*What to produce:* Copy down all of the data underneath, exactly as shown.

___ Raw data

-- ==== Sys2Proof/Machine/Regs.lean ====
section
/-! DEFINITION. The registers (spec/15 R452, R453 and the register tables at the end of every chapter): for each
register the word index of its BAR0 offset, for each field its place, and the table of groups with reset words,
software-writable bits and seal bits. -/

namespace Sys2Proof.Machine

/-- A field: its lowest bit and its length. -/
structure Fld where
  lo : Nat
  len : Nat
  deriving DecidableEq, Repr

/-- A register of a group: word index, count of an array register, bits a write sets to the software value (RW, RWH,
SEEN), bits of type SEAL, reset word. -/
structure RegInfo where
  idx : Nat
  cnt : Nat
  w : Nat
  sealed : Nat
  reset : Nat
  deriving DecidableEq, Repr

/-- 15 R453: a register group: block, base, stride and number of its instances, decode span, alias mask. -/
structure Grp where
  blk : Nat
  base : Nat
  stride : Nat
  first : Nat
  count : Nat
  span : Nat
  mask : Nat
  regs : List RegInfo
  /-- word index of the interrupt-enable register (none: 4,096) and, for each event interrupt, its bit and the word index
  of its CNT register; the SEEN register follows it (15 R464) -/
  ie : Nat
  ev : List (Nat × Nat)
  deriving DecidableEq, Repr

/-- 08 Registers: offset in PRT of the group of port side k (0-95 serial, 96-127 AI, 128-159 AO). -/
def prtSideBase (k : Nat) : Nat := if k < 96 then 0x80 * k else if k < 128 then 0x4000 + 0x80 * (k - 96) else 0x5000 + 0x80 * (k - 128)

/-- 14 Registers: word index of the registers of DRAM channel ch. Channel 0 shares the offsets of the global group in the spec (log 20, DEDUCED); its registers have a place of their own. -/
def drcChBase (ch : Nat) : Nat := if ch = 0 then 0x400000 else 0xC0000 + 0x400 * ch

/-! ### SYS: sysId -/

/-- 00: SYS_IDENT -/
def SYS_IDENT : Nat := 0x0
def SYS_IDENT_vendor_code : Fld := ⟨16, 16⟩
def SYS_IDENT_part_number : Fld := ⟨0, 16⟩
/-- 00: SYS_STEPPING -/
def SYS_STEPPING : Nat := 0x1
def SYS_STEPPING_major : Fld := ⟨8, 8⟩
def SYS_STEPPING_minor : Fld := ⟨0, 8⟩
/-- 00: SYS_CAPS0 -/
def SYS_CAPS0 : Nat := 0x2
def SYS_CAPS0_strip_units : Fld := ⟨16, 8⟩
def SYS_CAPS0_atelier_cores : Fld := ⟨8, 8⟩
def SYS_CAPS0_gallery_tiles : Fld := ⟨0, 8⟩
/-- 00: SYS_CAPS1 -/
def SYS_CAPS1 : Nat := 0x3
def SYS_CAPS1_dax_links : Fld := ⟨24, 8⟩
def SYS_CAPS1_aes_outputs : Fld := ⟨16, 8⟩
def SYS_CAPS1_aes_inputs : Fld := ⟨8, 8⟩
def SYS_CAPS1_serial_ports : Fld := ⟨0, 8⟩

/-- The group sysId of SYS. -/
def grp_sysId : Grp := ⟨0, 0x0, 0x0, 0, 1, 0x10, 0x3,
  [⟨0, 1, 0x0, 0x0, 0x484b9800⟩,
   ⟨1, 1, 0x0, 0x0, 0x100⟩,
   ⟨2, 1, 0x0, 0x0, 0x224444⟩,
   ⟨3, 1, 0x0, 0x0, 0x2202030⟩],
  4096, []⟩

/-! ### SYS: sysCtl -/

/-- 15: SYS_RESET_CAUSE -/
def SYS_RESET_CAUSE : Nat := 0x40
def SYS_RESET_CAUSE_wake : Fld := ⟨3, 1⟩
def SYS_RESET_CAUSE_software : Fld := ⟨2, 1⟩
def SYS_RESET_CAUSE_reset_pin : Fld := ⟨1, 1⟩
def SYS_RESET_CAUSE_power_on : Fld := ⟨0, 1⟩
/-- 15: SYS_SW_RESET -/
def SYS_SW_RESET : Nat := 0x41
def SYS_SW_RESET_key : Fld := ⟨16, 16⟩
def SYS_SW_RESET_reset : Fld := ⟨0, 1⟩
/-- 15: SYS_SEALS -/
def SYS_SEALS : Nat := 0x42
def SYS_SEALS_power : Fld := ⟨7, 1⟩
def SYS_SEALS_fuse : Fld := ⟨6, 1⟩
def SYS_SEALS_twin : Fld := ⟨5, 1⟩
def SYS_SEALS_dram : Fld := ⟨4, 1⟩
def SYS_SEALS_clock_ref : Fld := ⟨3, 1⟩
def SYS_SEALS_clock_dom : Fld := ⟨0, 3⟩
/-- 15: SYS_INT_PENDING -/
def SYS_INT_PENDING : Nat := 0x43
def SYS_INT_PENDING_block : Fld := ⟨0, 16⟩
/-- 15: SYS_INT_REARM -/
def SYS_INT_REARM : Nat := 0x44
def SYS_INT_REARM_vector : Fld := ⟨0, 32⟩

______

*Solution to the problem:*
-- ==== Sys2Proof/Machine/Regs.lean ====
section
/-! DEFINITION. The registers (spec/15 R452, R453 and the register tables at the end of every chapter): for each
register the word index of its BAR0 offset, for each field its place, and the table of groups with reset words,
software-writable bits and seal bits. -/

namespace Sys2Proof.Machine

/-- A field: its lowest bit and its length. -/
structure Fld where
  lo : Nat
  len : Nat
  deriving DecidableEq, Repr

/-- A register of a group: word index, count of an array register, bits a write sets to the software value (RW, RWH,
SEEN), bits of type SEAL, reset word. -/
structure RegInfo where
  idx : Nat
  cnt : Nat
  w : Nat
  sealed : Nat
  reset : Nat
  deriving DecidableEq, Repr

/-- 15 R453: a register group: block, base, stride and number of its instances, decode span, alias mask. -/
structure Grp where
  blk : Nat
  base : Nat
  stride : Nat
  first : Nat
  count : Nat
  span : Nat
  mask : Nat
  regs : List RegInfo
  /-- word index of the interrupt-enable register (none: 4,096) and, for each event interrupt, its bit and the word index
  of its CNT register; the SEEN register follows it (15 R464) -/
  ie : Nat
  ev : List (Nat × Nat)
  deriving DecidableEq, Repr

/-- 08 Registers: offset in PRT of the group of port side k (0-95 serial, 96-127 AI, 128-159 AO). -/
def prtSideBase (k : Nat) : Nat := if k < 96 then 0x80 * k else if k < 128 then 0x4000 + 0x80 * (k - 96) else 0x5000 + 0x80 * (k - 128)

/-- 14 Registers: word index of the registers of DRAM channel ch. Channel 0 shares the offsets of the global group in the spec (log 20, DEDUCED); its registers have a place of their own. -/
def drcChBase (ch : Nat) : Nat := if ch = 0 then 0x400000 else 0xC0000 + 0x400 * ch

/-! ### SYS: sysId -/

/-- 00: SYS_IDENT -/
def SYS_IDENT : Nat := 0x0
def SYS_IDENT_vendor_code : Fld := ⟨16, 16⟩
def SYS_IDENT_part_number : Fld := ⟨0, 16⟩
/-- 00: SYS_STEPPING -/
def SYS_STEPPING : Nat := 0x1
def SYS_STEPPING_major : Fld := ⟨8, 8⟩
def SYS_STEPPING_minor : Fld := ⟨0, 8⟩
/-- 00: SYS_CAPS0 -/
def SYS_CAPS0 : Nat := 0x2
def SYS_CAPS0_strip_units : Fld := ⟨16, 8⟩
def SYS_CAPS0_atelier_cores : Fld := ⟨8, 8⟩
def SYS_CAPS0_gallery_tiles : Fld := ⟨0, 8⟩
/-- 00: SYS_CAPS1 -/
def SYS_CAPS1 : Nat := 0x3
def SYS_CAPS1_dax_links : Fld := ⟨24, 8⟩
def SYS_CAPS1_aes_outputs : Fld := ⟨16, 8⟩
def SYS_CAPS1_aes_inputs : Fld := ⟨8, 8⟩
def SYS_CAPS1_serial_ports : Fld := ⟨0, 8⟩

/-- The group sysId of SYS. -/
def grp_sysId : Grp := ⟨0, 0x0, 0x0, 0, 1, 0x10, 0x3,
  [⟨0, 1, 0x0, 0x0, 0x484b9800⟩,
   ⟨1, 1, 0x0, 0x0, 0x100⟩,
   ⟨2, 1, 0x0, 0x0, 0x224444⟩,
   ⟨3, 1, 0x0, 0x0, 0x2202030⟩],
  4096, []⟩

/-! ### SYS: sysCtl -/

/-- 15: SYS_RESET_CAUSE -/
def SYS_RESET_CAUSE : Nat := 0x40
def SYS_RESET_CAUSE_wake : Fld := ⟨3, 1⟩
def SYS_RESET_CAUSE_software : Fld := ⟨2, 1⟩
def SYS_RESET_CAUSE_reset_pin : Fld := ⟨1, 1⟩
def SYS_RESET_CAUSE_power_on : Fld := ⟨0, 1⟩
/-- 15: SYS_SW_RESET -/
def SYS_SW_RESET : Nat := 0x41
def SYS_SW_RESET_key : Fld := ⟨16, 16⟩
def SYS_SW_RESET_reset : Fld := ⟨0, 1⟩
/-- 15: SYS_SEALS -/
def SYS_SEALS : Nat := 0x42
def SYS_SEALS_power : Fld := ⟨7, 1⟩
def SYS_SEALS_fuse : Fld := ⟨6, 1⟩
def SYS_SEALS_twin : Fld := ⟨5, 1⟩
def SYS_SEALS_dram : Fld := ⟨4, 1⟩
def SYS_SEALS_clock_ref : Fld := ⟨3, 1⟩
def SYS_SEALS_clock_dom : Fld := ⟨0, 3⟩
/-- 15: SYS_INT_PENDING -/
def SYS_INT_PENDING : Nat := 0x43
def SYS_INT_PENDING_block : Fld := ⟨0, 16⟩
/-- 15: SYS_INT_REARM -/
def SYS_INT_REARM : Nat := 0x44
def SYS_INT_REARM_vector : Fld := ⟨0, 32⟩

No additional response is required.